Natural Grass, la pelouse qui résiste à tout

  • 24 salariés, dont 9 chercheurs et ingénieurs
  • 110 % de croissance annuelle depuis 2013
  • 26 installations dans 4 disciplines différentes

  • Si l’équipe de France de football a effectué un si beau parcours lors de l’Euro 2016, c’est peut-être un peu grâce à Bertrand Picard. Son entreprise, Natural Grass, a équipé 5 des 10 stades de la compétition avec sa technologie « AirFibr », un substrat végétal destiné au sport.

    Ce matériau unique, mélange de liège, de sable fin et de microfibres synthétiques, a séduit les dirigeants du monde sportif, de l’AS Beauvais jusqu’au Real Madrid, en passant par le Racing 92, grâce à deux avantages majeurs. Sa résistance, qui permet aux équipes d’enchaîner plusieurs matchs en très peu de temps sans détérioration, et sa souplesse, qui diminue les risques de blessure des sportifs.

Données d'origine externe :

-- ==== Sys2Proof/Machine/StMover.lean ====
section
/-!
DEFINITION. The state of the movers and of Carousel (spec/12_carousel.md R318 to R333).
-/
namespace Sys2Proof.Machine

/-- What a transfer moves, in units of 128 B (R316, R329): planes of rows of seg units. A system side is linear in a row;
on a Tier S side the units of a row lie in consecutive banks. sPlane: bytes between planes of the source; dPlane: banks
between planes of the destination. -/
structure XGeom where
  planes : Nat := 1
  rows : Nat := 0
  seg : Nat := 0
  sSys : Bool := false
  sAddr : Nat := 0
  sPitch : Nat := 0
  sPlane : Nat := 0
  dSys : Bool := false
  dAddr : Nat := 0
  dPitch : Nat := 0
  dPlane : Nat := 0
deriving DecidableEq, Repr

/-- A transfer being made: its geometry, whether it is a SELECT, the CTXID, tag and spans of its translation and the
region block, the pieces performed (per mover for a record of Carousel), the first failure's code, a SELECT's value, and
the absolute beat of its last write. -/
structure Xfer where
  geom : XGeom := {}
  select : Bool := false
  ctx : Nat := 0
  tag : Nat := 0
  spans : List Span := []
  blk : Option RegBlock := none
  pos : List Nat := [0]
  fail : Option Nat := none
  value : Nat := 0
  done : Option Nat := none
deriving DecidableEq, Repr

/-- An MVR slot in use (R330, R331): the core, the MVR's PC, the absolute beat E, its beat in the step less the stall
count, LEN as it bounds E + BUDGET, the descriptor's scratch address, the CPL post, and once fetched the post and the
transfer. bad: the descriptor could not be used (R333). -/
structure Mvr where
  pd : PD
  mc : MC
  pc : Nat
  e : Nat
  sbeat : Nat
  room : Nat
  addr : Nat
  cpl : Bool
  cts : Nat
  ctx : Nat
  fetched : Bool := false
  bad : Bool := false
  budget : Nat := 0
  cls : Nat := 0
  ld : Nat := 0
  index : Nat := 0
  value : Nat := 0
  x : Xfer := {}
deriving DecidableEq, Repr

/-- A ring MOVE in a mover's ring slot (R429): its ring and SEQ, its transfer, and whether it has been started. -/
structure RingMv where
  ring : Nat
  seq : Nat
  x : Xfer
  go : Bool := false
deriving DecidableEq, Repr

/-- A die's mover channels: its MVR slots and its ring slots (R329, R429). -/
structure MoverSt where
  mvr : List (Nat × Option Mvr) := []
  ring : List (Nat × Option RingMv) := []
deriving DecidableEq, Repr

/-- Where an occurrence of a layer record stands (R321 to R327). -/
inductive CarPhase where
  | inflight | done | posted | cancelled
deriving DecidableEq, Repr

/-- An occurrence of a record that has begun or was cancelled: its due job step and record number, its phase, its slabs,
its transfer, the code it failed with, the absolute beat at which it was done, whether its fill is a repetition (R328), and
whether its slabs are held. -/
structure CarOcc where
  job : Nat
  rec_ : Nat
  phase : CarPhase
  slabs : List Nat := []
  x : Xfer := {}
  code : Nat := 0
  doneAt : Nat := 0
  refill : Bool := false
  held : Bool := false
deriving DecidableEq, Repr

/-- A resolved site (R325, R326): its job step, its ALTERNATIVES record and the alternative; rerun: resolved in an earlier
attempt of the step (R328). -/
structure SiteRes where
  job : Nat
  site : Nat
  alt : Nat
  rerun : Bool := false
deriving DecidableEq, Repr

/-- A Carousel (R318, R321): the position p, the last record begun, occurrences begun or cancelled, sites, positions hinted
newest first, and the beat of ARM. A position is a job step and a record. -/
structure CarSt where
  first : Nat × Nat := (0, 0)
  front : Nat := 0
  occs : List CarOcc := []
  sites : List SiteRes := []
  hinted : List (Nat × Nat) := []
  armAt : Nat := 0
deriving DecidableEq, Repr

/-- Movers by die × 4 + instance and the Carousel of each die. -/
structure MvSt where
  movers : List (Nat × MoverSt) := []
  cars : List (Nat × CarSt) := []
deriving DecidableEq, Repr

end Sys2Proof.Machine
end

    A l’origine, Bertrand Picard n’a pas spécialement la main verte. Il jongle avec les millions dans la fusion-acquisition chez Rothschild, à Londres, quand, en 2009, il a le déclic. En travaillant sur le «business model» du club d’Arsenal, il prend conscience du peu d’innovation sur les pelouses. Or l’entretien de ces tapis verts est prohibitif pour la plupart des clubs. Il s’empare donc d’une idée de son père, ingénieur et botaniste, dépositaire d’un brevet sur le matériau qui deviendra «AirFibr». Pour améliorer cette technologie, Natural Grass investit 5 millions d’euros en recherche et développement «sans gagner 1 euro les trois premières années», raconte l’entrepreneur de 36 ans.

    En 2010, coup de chanceL : l’organisation de l’Euro 2016 est attribuée à la France. Natural Grass remporte cinq appels d’offres et tout s’enchaîne très vite. Aujourd’hui, l’entreprise compte 31 installations: 22 stades et terrains d’entraînement de football et rugby, 2 pistes d’équitation, 2 golfs et 5 installations végétales urbaines.

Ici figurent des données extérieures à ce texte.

-- ==== Sys2Proof/Machine/TierSOps.lean ====
section
/-!
DEFINITION. Tier S: scratch addresses, reads and writes with poison and image protection, the bank calendar
(spec/10_tier_s_scratch.md R267 to R282).
-/
namespace Sys2Proof.Machine

/-- Fields of a scratch address (R269). -/
def saDie (a : Nat) : Nat := bitsOf a 27 6
def saBank (a : Nat) : Nat := bitsOf a 21 6
def saOff (a : Nat) : Nat := bitsOf a 0 21
def saOf (ld bank off : Nat) : Nat := ld * 2 ^ 27 + bank * 2 ^ 21 + off

def bankSize : Nat := 1572864

/-- A scratch address of an existing die with a valid offset (R269). -/
def State.saOk (s : State) (a : Nat) : Bool :=
  decide (a < 2 ^ 33) && decide (saDie a < s.fullDies.length) && decide (saOff a < bankSize)

/-- What a byte of Tier S that nothing has written reads as (log entry 3). -/
def tierSReset (_ : Nat) : Byte := 0

def State.tsramPage (s : State) (ld : Nat) : Page := diePage .tsram ((s.pdOfLd ld).getD 0)

def State.sRead (s : State) (a n : Nat) : List Byte := mgets tierSReset s.tierS.mem a n

/-- Slab number of a scratch address (R267). -/
def slabOf (a : Nat) : Nat := saBank a * 24 + saOff a / 65536

def slabKey (ld slab : Nat) : Nat := ld * 1536 + slab

def State.slab (s : State) (ld slab : Nat) : SlabState := mget (fun _ => .static) s.tierS.slabs (slabKey ld slab)

def State.setSlab (s : State) (ld slab : Nat) (v : SlabState) : State :=
  { s with tierS := { s.tierS with slabs := mput (fun _ => .static) s.tierS.slabs (slabKey ld slab) v } }

/-- The slab of an address is an image that writes do not change (R280). -/
def State.imageRo (s : State) (a : Nat) : Bool := s.slab (saDie a) (slabOf a) == .imageRo

/-- The addresses ÷ 16 of the 16 B words that n bytes from a touch. -/
def wordsOf (a n : Nat) : List Nat := if n = 0 then [] else (List.range ((a + n - 1) / 16 - a / 16 + 1)).map (a / 16 + ·)

/-- Bytes written, poison of wholly covered words cleared (R282). -/
def State.sPut (s : State) (a : Nat) (bs : List Byte) : State :=
  let full := (wordsOf a bs.length).filter (fun w => decide (a ≤ w * 16) && decide (w * 16 + 16 ≤ a + bs.length))
  let clr (m : List (Nat × Bool)) := full.foldl (fun m w => mput (fun _ => false) m w false) m
  { s with tierS := { s.tierS with
      mem := mputs tierSReset s.tierS.mem a bs
      poison := clr s.tierS.poison
      detected := clr s.tierS.detected
      wrote := if s.slab (saDie a) (slabOf a) = .static then s.tierS.wrote
        else mput (fun _ => false) s.tierS.wrote (slabKey (saDie a) (slabOf a)) true } }

/-- A write by a requester other than the debug block: refused on an IMAGE_RO slab, where it is counted (R280). The
flag says whether it was performed. -/
def State.sWrite (s : State) (a : Nat) (bs : List Byte) : Bool × State :=
  if s.imageRo a then
    let p := s.tsramPage (saDie a)
    (false, (s.bump p Reg.TSRAM_RO_REFUSED_COUNT).setInt p 4)
  else (true, s.sPut a bs)

/-- The first poisoned word that n bytes from a touch. -/
def State.poisonIn (s : State) (a n : Nat) : Option Nat :=
  (wordsOf a n).find? (fun w => mget (fun _ => false) s.tierS.poison w)

/-- First detection of a poisoned word (R282): event, count, captures. cls: 0 scheduled, 1 mover, 2 Carousel,
3 scrubber. -/
def State.sDetect (s : State) (w cls : Nat) : State :=
  if mget (fun _ => false) s.tierS.detected w then s
  else
    let a := w * 16
    let p := s.tsramPage (saDie a)
    let s1 := { s with tierS := { s.tierS with detected := mput (fun _ => false) s.tierS.detected w true } }
    let s2 := (((s1.setFlag p Reg.TSRAM_STAT_POISON true).report p 2 (a + cls * 2 ^ 40)).bump p Reg.TSRAM_UE_COUNT_COUNT).setInt p 2
    let s3 := if s2.flag p Reg.TSRAM_UE_ADDR_HI_VALID then s2
      else (s2.setReg p 0x128 (BitVec.ofNat 32 a)).setReg p 0x12C (BitVec.ofNat 32 (a / 2 ^ 32 + 2 ^ 31))
    s3.blockErr p 2 0 a (a / 2 ^ 32 % 2 + cls * 2 ^ 8)

/-- A double-bit error found in a word (R282). -/
def State.sPoison (s : State) (w : Nat) : State :=
  { s with tierS := { s.tierS with poison := mput (fun _ => false) s.tierS.poison w true } }

/-- n single-bit errors corrected on reads of a bank (R282). -/
def State.sCorrected (s : State) (ld bank n : Nat) : State :=
  let p := s.tsramPage ld
  let old := s.fld p Reg.TSRAM_CE_COUNT bank
  let s1 := s.bump p Reg.TSRAM_CE_COUNT n bank
  let thr := s.fld p Reg.TSRAM_CE_THR_THR
  if old < thr ∧ thr ≤ old + n then s1.setInt p 1 else s1

/-! The bank calendar (R274, R275). -/

/-- The index of the access that run r makes at beat b, if any. -/
def CalRun.at (r : CalRun) (b : Nat) : Option Nat :=
  if b < r.b0 then none
  else if r.stride = 0 then (if b = r.b0 then some 0 else none)
  else if (b - r.b0) % r.stride = 0 ∧ (b - r.b0) / r.stride < r.count then some ((b - r.b0) / r.stride) else none

/-- Two accesses of one bank-beat conflict: a write with anything, reads of different lines (R275). -/
def calClash (r t : CalRun) (i j : Nat) : Bool := r.write || t.write || (r.line0 + i * r.pitch != t.line0 + j * t.pitch)

/-- Two runs claim some bank-beat in conflict. -/
def CalRun.conflicts (r t : CalRun) : Bool :=
  decide (r.ld = t.ld) && decide (r.bank0 < t.bank0 + t.nb) && decide (t.bank0 < r.bank0 + r.nb) &&
  (List.range r.count).any fun i =>
    match t.at (r.b0 + i * r.stride) with
    | some j => calClash r t i j
    | none => false

/-- The last beat a run claims. -/
def CalRun.last (r : CalRun) : Nat := r.b0 + (r.count - 1) * r.stride

/-- The run already reserved that the new runs conflict with, if any. -/
def State.calHolder (s : State) (rs : List CalRun) : Option CalRun :=
  s.tierS.cal.find? (fun t => rs.any (fun r => r.conflicts t))

/-- Reserves runs; those wholly past are dropped. -/
def State.calReserve (s : State) (rs : List CalRun) : State :=
  let now := s.clock.beats.toNat
  { s with tierS := { s.tierS with cal := s.tierS.cal.filter (fun t => decide (now ≤ t.last)) ++ rs } }

end Sys2Proof.Machine
end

    « De 2013 à 2016, notre chiffre d’affaires a doublé tous les ans», se félicite Bertrand Picard. Mais l’entreprise ne se repose pas sur ses lauriers. «Une équipe de neuf chercheurs et ingénieurs recherche constamment de nouvelles pistes »

    , s’enthousiasme le jeune patron.

    « Nous allons bientôt équiper des courts de tennis et nous élaborons un matériau qui permettra aux golfs d’économiser 70 % d’eau. Nous cherchons aussi des solutions pour aider à la dépollution des villes. »

    Quelle limite se fixe-t-il?

    « Le jour où j’aurai fait la pelouse du Super Bowl, je serai un homme heureux. »

    Et l’on peut même douter qu’il s’arrêtera là.